Data provided START

/-- 46_conversions.md R142, whole: in each direction, where the measure form has given T, the write form
on the same source with DCAP at least T gives CNT = T and writes exactly the full output at DST. -/
def Obligations.MeasureAndWriteAgree : Prop :=
  ∀ (s m s' : State) (src n dst cap T : Word),
    s.status.fault = false → m.status.fault = false → m.cnt = some T →
    s.src = some src → s.slen = some n →
    s'.src = some src → s'.slen = some n → s'.dst = some dst → s'.dcap = some cap →
    s'.params = s.params → T.toNat ≤ cap.toNat →
    (exec .cvt16to8M s = .next m →
      (∀ k < n.toNat, s'.m16.read (src.toNat + k) = s.m16.read (src.toNat + k)) →
      admitted s'.params.admit8 dst.toNat cap.toNat = true →
      ∃ t, exec .cvt16to8 s' = .next t ∧ t = { s' with m8 := t.m8, cnt := some T } ∧
        (fullOutput utf8Bytes (sourceText16 s src n)).length = T.toNat ∧
        Holds s'.m8 t.m8 dst.toNat (fullOutput utf8Bytes (sourceText16 s src n))) ∧
    (exec .cvt8to16M s = .next m →
      (∀ k < n.toNat, s'.m8.read (src.toNat + k) = s.m8.read (src.toNat + k)) →
      admitted s'.params.admit16 dst.toNat cap.toNat = true →
      ∃ t, exec .cvt8to16 s' = .next t ∧ t = { s' with m16 := t.m16, cnt := some T } ∧
        (fullOutput utf16Units (sourceText8 s src n)).length = T.toNat ∧
        Holds s'.m16 t.m16 dst.toNat (fullOutput utf16Units (sourceText8 s src n))) ∧
    (exec .cvt8tovisM s = .next m →
      (∀ k < n.toNat, s'.m8.read (src.toNat + k) = s.m8.read (src.toNat + k)) →
      admitted s'.params.admit8 dst.toNat cap.toNat = true →
      overlap src.toNat n.toNat dst.toNat cap.toNat = false →
      ∃ t, exec .cvt8tovis s' = .next t ∧ t = { s' with m8 := t.m8, cnt := some T } ∧
        (fullOutput (visUnits s.params.encTable) (sourceText8 s src n)).length = T.toNat ∧
        Holds s'.m8 t.m8 dst.toNat
          (fullOutput (visUnits s.params.encTable) (sourceText8 s src n)))

/-- 46_conversions.md R131: the driving loop runs at most n times: with n turns it has ended, and more
turns change nothing, whatever it emits. -/
def Obligations.ConversionEndsWithinItsSource : Prop :=
  ∀ (emit : Word → Nat → Run → Run × Nat) (fp : FailPos) (src n : Word) (extra : Nat) (r : Run),
    convertFrom (decodeSource16 src n) emit n.toNat (n.toNat + extra) 0 0 r =
      convert (decodeSource16 src n) emit n.toNat r ∧
    convertFrom (decodeSource8 fp src n) emit n.toNat (n.toNat + extra) 0 0 r =
      convert (decodeSource8 fp src n) emit n.toNat r

/-- 46_conversions.md R141: the bounds on what a text of SLEN units measures. -/
def Obligations.MeasuredTotalsAreBounded : Prop :=
  ∀ (s : State) (src n : Word),
    (fullOutput utf8Bytes (sourceText16 s src n)).length ≤ 3 * n.toNat ∧
    (fullOutput utf16Units (sourceText8 s src n)).length ≤ n.toNat ∧
    (fullOutput (visUnits s.params.encTable) (sourceText8 s src n)).length ≤ n.toNat

/-- 70_reset_and_hazards.md R181, the entries of its table that are not 0, and the writes of the measure
forms: the bounds on the units the decode walks read, the encoders write, and FOLD and the conversions
read and write. The entries that are 0 are `NoMemoryAccessWhereTheTableGivesZero`. The counts are the
model's own (log entry 15). -/
def Obligations.MemoryAccessesAreBounded : Prop :=
  ∀ (s : State) (src n dst cap c i : Word),
    (∀ rd p, (utf16Decode rd n.toNat p).units ≤ 2) ∧
    (∀ fp rd p, (utf8Decode fp rd n.toNat p).units ≤ 4) ∧
    (enc16At dst.toNat cap.toNat c i.toNat s.startRun).1.writes ≤ 2 ∧
    (enc8At dst.toNat cap.toNat c i.toNat s.startRun).1.writes ≤ 4 ∧
    (encVisAt s.params.encTable dst.toNat cap.toNat c i.toNat s.startRun).1.writes ≤ 1 ∧
    (foldPass s.params.caseTable n.toNat src.toNat s.startRun).reads ≤ n.toNat ∧
    (foldPass s.params.caseTable n.toNat src.toNat s.startRun).writes ≤ n.toNat ∧
    (∀ r, r = (convert (decodeSource16 src n) (enc8At dst.toNat cap.toNat) n.toNat s.startRun).1 →
      r.reads ≤ 2 * n.toNat ∧ r.writes ≤ 3 * n.toNat) ∧
    (∀ r, r = (convert (decodeSource16 src n) (measureOnly utf8MinLen) n.toNat s.startRun).1 →
      r.reads ≤ 2 * n.toNat ∧ r.writes = 0) ∧
    (∀ r, r = (convert (decodeSource8 s.params.failPos src n) (enc16At dst.toNat cap.toNat) n.toNat
        s.startRun).1 →
      r.reads ≤ 2 * n.toNat ∧ r.writes ≤ n.toNat) ∧
    (∀ r, r = (convert (decodeSource8 s.params.failPos src n) (measureOnly utf16Len) n.toNat
        s.startRun).1 →
      r.reads ≤ 2 * n.toNat ∧ r.writes = 0) ∧
    (overlap src.toNat n.toNat dst.toNat cap.toNat = false →
      ∀ r, r = (convert (decodeSource8 s.params.failPos src n)
          (encVisAt s.params.encTable dst.toNat cap.toNat) n.toNat s.startRun).1 →
        r.reads ≤ 2 * n.toNat ∧ r.writes ≤ n.toNat) ∧
    (∀ r, r = (convert (decodeSource8 s.params.failPos src n) (measureOnly visLen) n.toNat
        s.startRun).1 →
      r.reads ≤ 2 * n.toNat ∧ r.writes = 0)

/-- 70_reset_and_hazards.md R181, the entries of its table that are 0, but for the measure forms' writes
(`MemoryAccessesAreBounded`): the decode commands change no unit; a length command changes none, and does
the same whatever the memory holds, so it reads none; the encoders read none, by the model's own count
(log entry 15). -/
def Obligations.NoMemoryAccessWhereTheTableGivesZero : Prop :=
  (∀ (i : Instr) (s : State), i = .dec16 ∨ i = .dec8 →
    ∃ t, exec i s = .next t ∧ t.m16 = s.m16 ∧ t.m8 = s.m8) ∧
  (∀ (i : Instr) (s : State), i = .len16 ∨ i = .len8 ∨ i = .lenvis →
    ∃ t, exec i s = .next t ∧ t.m16 = s.m16 ∧ t.m8 = s.m8 ∧
      ∀ (m16 : Memory 16) (m8 : Memory 8),
        exec i { s with m16 := m16, m8 := m8 } = .next { t with m16 := m16, m8 := m8 }) ∧
  (∀ (s : State) (dst cap i : Nat) (c : Word),
    (enc16At dst cap c i s.startRun).1.reads = 0 ∧
    (enc8At dst cap c i s.startRun).1.reads = 0 ∧
    (encVisAt s.params.encTable dst cap c i s.startRun).1.reads = 0)
end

Data provided END

Description of the task
From the data above, copy each line with the string "false" in it.

Result of this exercise
    s.status.fault = false → m.status.fault = false → m.cnt = some T →
      overlap src.toNat n.toNat dst.toNat cap.toNat = false →
    (overlap src.toNat n.toNat dst.toNat cap.toNat = false →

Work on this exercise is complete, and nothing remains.